STORED DATA ->
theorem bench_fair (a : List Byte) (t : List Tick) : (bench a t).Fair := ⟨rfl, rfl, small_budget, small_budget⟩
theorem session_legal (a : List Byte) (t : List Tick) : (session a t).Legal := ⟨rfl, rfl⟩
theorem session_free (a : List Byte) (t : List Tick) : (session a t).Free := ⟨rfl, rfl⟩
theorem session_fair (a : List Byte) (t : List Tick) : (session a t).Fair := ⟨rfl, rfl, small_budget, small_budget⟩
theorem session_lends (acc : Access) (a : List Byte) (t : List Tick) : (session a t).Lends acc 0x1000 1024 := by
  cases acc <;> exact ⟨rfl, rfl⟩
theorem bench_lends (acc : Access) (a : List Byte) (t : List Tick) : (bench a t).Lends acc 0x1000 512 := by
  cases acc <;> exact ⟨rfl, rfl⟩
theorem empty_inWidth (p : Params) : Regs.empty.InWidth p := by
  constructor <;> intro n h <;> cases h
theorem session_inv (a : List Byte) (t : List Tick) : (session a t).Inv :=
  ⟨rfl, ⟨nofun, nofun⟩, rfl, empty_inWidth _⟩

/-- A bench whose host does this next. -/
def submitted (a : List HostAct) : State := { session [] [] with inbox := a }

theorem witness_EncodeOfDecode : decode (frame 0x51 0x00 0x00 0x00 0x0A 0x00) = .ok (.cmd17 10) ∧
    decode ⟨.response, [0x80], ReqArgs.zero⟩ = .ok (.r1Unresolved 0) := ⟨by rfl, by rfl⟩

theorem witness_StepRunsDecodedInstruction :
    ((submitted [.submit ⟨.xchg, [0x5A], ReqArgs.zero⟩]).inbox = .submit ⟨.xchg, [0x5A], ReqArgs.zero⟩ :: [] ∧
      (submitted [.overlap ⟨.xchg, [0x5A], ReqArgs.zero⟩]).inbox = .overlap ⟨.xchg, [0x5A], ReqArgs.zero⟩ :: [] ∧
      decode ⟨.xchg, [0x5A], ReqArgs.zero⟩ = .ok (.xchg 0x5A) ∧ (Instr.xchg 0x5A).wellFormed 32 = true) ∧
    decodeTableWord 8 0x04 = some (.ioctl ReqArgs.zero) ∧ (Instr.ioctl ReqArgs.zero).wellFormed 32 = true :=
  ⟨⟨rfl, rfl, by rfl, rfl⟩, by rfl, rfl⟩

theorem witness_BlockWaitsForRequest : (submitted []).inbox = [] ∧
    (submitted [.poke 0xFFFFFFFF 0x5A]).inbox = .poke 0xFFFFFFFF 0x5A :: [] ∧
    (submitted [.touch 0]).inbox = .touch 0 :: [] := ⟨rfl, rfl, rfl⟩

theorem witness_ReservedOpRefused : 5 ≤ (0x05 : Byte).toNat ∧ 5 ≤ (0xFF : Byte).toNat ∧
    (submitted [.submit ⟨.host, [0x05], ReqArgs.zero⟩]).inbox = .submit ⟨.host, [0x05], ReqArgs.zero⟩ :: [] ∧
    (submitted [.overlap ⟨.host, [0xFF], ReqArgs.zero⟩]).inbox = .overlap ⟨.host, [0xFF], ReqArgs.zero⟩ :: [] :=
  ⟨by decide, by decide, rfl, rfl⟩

* * *

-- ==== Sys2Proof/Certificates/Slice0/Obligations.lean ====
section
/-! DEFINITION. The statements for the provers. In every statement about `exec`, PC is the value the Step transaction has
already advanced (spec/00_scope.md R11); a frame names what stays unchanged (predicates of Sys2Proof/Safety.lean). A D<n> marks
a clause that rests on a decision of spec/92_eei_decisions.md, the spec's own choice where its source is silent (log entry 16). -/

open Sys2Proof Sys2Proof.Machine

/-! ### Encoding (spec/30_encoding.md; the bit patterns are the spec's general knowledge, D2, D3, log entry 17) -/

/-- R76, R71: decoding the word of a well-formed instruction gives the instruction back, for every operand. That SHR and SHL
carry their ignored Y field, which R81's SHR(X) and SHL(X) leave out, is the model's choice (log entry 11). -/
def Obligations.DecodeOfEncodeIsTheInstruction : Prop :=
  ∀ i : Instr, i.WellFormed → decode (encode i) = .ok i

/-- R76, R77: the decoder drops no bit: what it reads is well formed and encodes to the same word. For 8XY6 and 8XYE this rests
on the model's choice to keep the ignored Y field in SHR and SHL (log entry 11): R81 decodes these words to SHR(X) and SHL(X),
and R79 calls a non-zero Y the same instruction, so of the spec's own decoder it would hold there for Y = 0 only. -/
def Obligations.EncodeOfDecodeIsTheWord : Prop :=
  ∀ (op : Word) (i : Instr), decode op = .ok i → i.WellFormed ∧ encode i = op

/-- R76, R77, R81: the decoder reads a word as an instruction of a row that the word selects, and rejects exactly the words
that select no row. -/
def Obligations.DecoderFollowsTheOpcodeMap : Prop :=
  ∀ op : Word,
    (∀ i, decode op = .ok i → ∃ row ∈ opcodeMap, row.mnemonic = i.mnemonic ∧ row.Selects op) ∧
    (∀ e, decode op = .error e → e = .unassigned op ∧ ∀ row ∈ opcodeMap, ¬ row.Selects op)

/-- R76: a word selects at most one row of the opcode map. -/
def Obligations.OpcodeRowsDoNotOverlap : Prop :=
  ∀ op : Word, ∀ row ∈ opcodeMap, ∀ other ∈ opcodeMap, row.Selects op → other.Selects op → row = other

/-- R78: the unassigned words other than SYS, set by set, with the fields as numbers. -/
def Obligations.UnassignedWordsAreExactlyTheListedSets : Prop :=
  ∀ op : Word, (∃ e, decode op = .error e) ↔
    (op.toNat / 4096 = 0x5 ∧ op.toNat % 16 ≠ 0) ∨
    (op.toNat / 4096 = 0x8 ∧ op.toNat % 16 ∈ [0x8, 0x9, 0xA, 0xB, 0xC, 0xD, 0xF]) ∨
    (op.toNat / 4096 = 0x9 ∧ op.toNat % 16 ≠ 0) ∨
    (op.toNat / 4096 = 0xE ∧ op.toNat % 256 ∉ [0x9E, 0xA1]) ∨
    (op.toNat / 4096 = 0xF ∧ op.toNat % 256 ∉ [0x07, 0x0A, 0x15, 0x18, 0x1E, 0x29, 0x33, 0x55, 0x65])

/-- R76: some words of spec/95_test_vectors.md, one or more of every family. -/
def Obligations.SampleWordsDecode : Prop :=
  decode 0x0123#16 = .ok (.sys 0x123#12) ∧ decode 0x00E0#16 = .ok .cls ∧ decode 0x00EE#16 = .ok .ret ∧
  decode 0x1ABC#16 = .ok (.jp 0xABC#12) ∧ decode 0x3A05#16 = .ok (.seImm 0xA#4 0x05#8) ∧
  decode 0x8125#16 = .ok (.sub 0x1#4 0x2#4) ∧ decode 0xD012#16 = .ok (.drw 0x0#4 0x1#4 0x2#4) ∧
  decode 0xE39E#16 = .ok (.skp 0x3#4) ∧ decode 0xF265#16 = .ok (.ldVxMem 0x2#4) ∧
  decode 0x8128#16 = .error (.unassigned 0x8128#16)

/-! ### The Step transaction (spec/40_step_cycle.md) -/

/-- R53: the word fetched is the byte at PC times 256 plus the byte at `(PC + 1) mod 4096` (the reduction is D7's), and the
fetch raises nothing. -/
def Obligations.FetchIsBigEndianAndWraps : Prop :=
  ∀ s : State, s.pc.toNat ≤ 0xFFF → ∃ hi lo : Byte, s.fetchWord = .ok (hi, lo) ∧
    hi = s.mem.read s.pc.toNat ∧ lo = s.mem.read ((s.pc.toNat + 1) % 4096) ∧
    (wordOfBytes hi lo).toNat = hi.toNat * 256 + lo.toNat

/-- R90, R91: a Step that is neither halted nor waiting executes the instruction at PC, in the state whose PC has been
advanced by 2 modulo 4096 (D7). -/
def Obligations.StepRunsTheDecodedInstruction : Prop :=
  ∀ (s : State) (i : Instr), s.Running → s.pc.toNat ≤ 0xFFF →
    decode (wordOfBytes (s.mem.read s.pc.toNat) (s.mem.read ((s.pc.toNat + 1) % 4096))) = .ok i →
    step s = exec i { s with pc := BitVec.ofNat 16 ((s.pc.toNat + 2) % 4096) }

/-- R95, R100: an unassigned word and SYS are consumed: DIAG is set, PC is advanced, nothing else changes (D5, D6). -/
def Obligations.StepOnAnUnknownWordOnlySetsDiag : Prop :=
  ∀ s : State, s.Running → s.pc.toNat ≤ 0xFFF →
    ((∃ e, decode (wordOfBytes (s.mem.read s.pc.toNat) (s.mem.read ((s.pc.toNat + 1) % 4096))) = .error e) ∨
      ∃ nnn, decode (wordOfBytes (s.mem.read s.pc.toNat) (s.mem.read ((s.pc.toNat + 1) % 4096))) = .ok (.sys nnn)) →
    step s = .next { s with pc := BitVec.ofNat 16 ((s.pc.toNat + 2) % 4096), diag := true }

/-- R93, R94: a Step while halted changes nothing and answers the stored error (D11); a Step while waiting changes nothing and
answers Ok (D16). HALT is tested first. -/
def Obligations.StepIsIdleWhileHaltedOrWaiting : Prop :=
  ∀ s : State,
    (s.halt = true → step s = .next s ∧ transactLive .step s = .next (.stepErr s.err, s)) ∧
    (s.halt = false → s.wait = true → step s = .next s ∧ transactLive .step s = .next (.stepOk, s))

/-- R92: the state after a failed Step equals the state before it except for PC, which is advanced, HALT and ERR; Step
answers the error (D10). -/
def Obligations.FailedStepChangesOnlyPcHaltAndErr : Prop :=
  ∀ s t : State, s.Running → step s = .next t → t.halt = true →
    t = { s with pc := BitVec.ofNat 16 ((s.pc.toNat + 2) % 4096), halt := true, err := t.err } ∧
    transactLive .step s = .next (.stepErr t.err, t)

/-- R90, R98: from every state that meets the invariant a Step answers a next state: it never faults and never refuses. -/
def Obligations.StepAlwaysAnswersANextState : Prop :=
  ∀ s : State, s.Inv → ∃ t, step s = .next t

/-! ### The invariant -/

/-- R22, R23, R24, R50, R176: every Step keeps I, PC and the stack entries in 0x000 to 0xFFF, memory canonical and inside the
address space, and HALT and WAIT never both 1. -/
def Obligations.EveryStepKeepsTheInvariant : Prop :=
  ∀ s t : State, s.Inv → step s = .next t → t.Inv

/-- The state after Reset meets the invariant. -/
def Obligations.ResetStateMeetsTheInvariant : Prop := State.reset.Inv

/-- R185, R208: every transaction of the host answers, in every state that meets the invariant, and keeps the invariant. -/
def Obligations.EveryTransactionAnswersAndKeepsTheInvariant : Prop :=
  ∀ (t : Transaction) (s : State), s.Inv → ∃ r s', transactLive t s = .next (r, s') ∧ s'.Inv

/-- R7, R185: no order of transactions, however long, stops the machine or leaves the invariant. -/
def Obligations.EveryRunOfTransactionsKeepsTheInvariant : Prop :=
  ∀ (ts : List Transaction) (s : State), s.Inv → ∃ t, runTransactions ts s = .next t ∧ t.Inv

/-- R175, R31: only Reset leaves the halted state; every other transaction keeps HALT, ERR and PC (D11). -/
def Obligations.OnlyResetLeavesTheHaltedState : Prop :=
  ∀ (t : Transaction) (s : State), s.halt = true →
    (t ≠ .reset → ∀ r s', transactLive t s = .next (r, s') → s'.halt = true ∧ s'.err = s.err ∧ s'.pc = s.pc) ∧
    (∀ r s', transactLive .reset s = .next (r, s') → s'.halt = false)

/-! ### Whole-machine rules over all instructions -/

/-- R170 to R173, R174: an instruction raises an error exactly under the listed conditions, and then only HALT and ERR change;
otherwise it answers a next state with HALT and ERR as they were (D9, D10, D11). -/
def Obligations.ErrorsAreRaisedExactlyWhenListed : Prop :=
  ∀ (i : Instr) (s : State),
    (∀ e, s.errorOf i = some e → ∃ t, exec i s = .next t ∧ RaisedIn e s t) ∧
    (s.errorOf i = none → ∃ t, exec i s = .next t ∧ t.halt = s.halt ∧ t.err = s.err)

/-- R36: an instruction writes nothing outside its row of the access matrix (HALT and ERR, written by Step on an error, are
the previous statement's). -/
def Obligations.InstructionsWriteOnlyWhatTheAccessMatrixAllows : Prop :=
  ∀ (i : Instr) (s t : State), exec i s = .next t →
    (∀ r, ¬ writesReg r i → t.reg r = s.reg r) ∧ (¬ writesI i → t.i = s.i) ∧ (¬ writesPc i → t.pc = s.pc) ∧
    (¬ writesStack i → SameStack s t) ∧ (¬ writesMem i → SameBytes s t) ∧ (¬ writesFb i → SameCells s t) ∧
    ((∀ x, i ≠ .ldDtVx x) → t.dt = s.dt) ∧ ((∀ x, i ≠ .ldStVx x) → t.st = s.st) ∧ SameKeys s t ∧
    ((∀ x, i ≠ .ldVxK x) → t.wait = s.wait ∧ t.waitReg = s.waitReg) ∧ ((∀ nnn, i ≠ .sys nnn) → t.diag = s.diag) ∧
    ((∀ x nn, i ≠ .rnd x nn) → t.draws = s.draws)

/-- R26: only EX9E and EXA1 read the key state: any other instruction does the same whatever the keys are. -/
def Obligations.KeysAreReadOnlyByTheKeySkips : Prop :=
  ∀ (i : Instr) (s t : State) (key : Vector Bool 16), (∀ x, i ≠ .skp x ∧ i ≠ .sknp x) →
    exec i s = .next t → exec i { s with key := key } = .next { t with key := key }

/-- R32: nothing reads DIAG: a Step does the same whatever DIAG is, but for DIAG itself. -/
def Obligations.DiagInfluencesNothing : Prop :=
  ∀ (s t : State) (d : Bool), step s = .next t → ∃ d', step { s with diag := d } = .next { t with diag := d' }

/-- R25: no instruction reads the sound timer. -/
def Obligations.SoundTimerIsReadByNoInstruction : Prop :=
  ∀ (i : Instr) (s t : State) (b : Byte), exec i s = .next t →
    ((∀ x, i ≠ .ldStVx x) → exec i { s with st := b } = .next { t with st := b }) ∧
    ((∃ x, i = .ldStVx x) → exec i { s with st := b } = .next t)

ABOUT THIS TASK ->
Return the span of lines in the data above that opens at the line with "and R79 calls" and closes at the line with "that select no row. -/", exactly, ends included, nothing else.

ANSWER BOX ->
and R79 calls a non-zero Y the same instruction, so of the spec's own decoder it would hold there for Y = 0 only. -/
def Obligations.EncodeOfDecodeIsTheWord : Prop :=
  ∀ (op : Word) (i : Instr), decode op = .ok i → i.WellFormed ∧ encode i = op

/-- R76, R77, R81: the decoder reads a word as an instruction of a row that the word selects, and rejects exactly the words
that select no row. -/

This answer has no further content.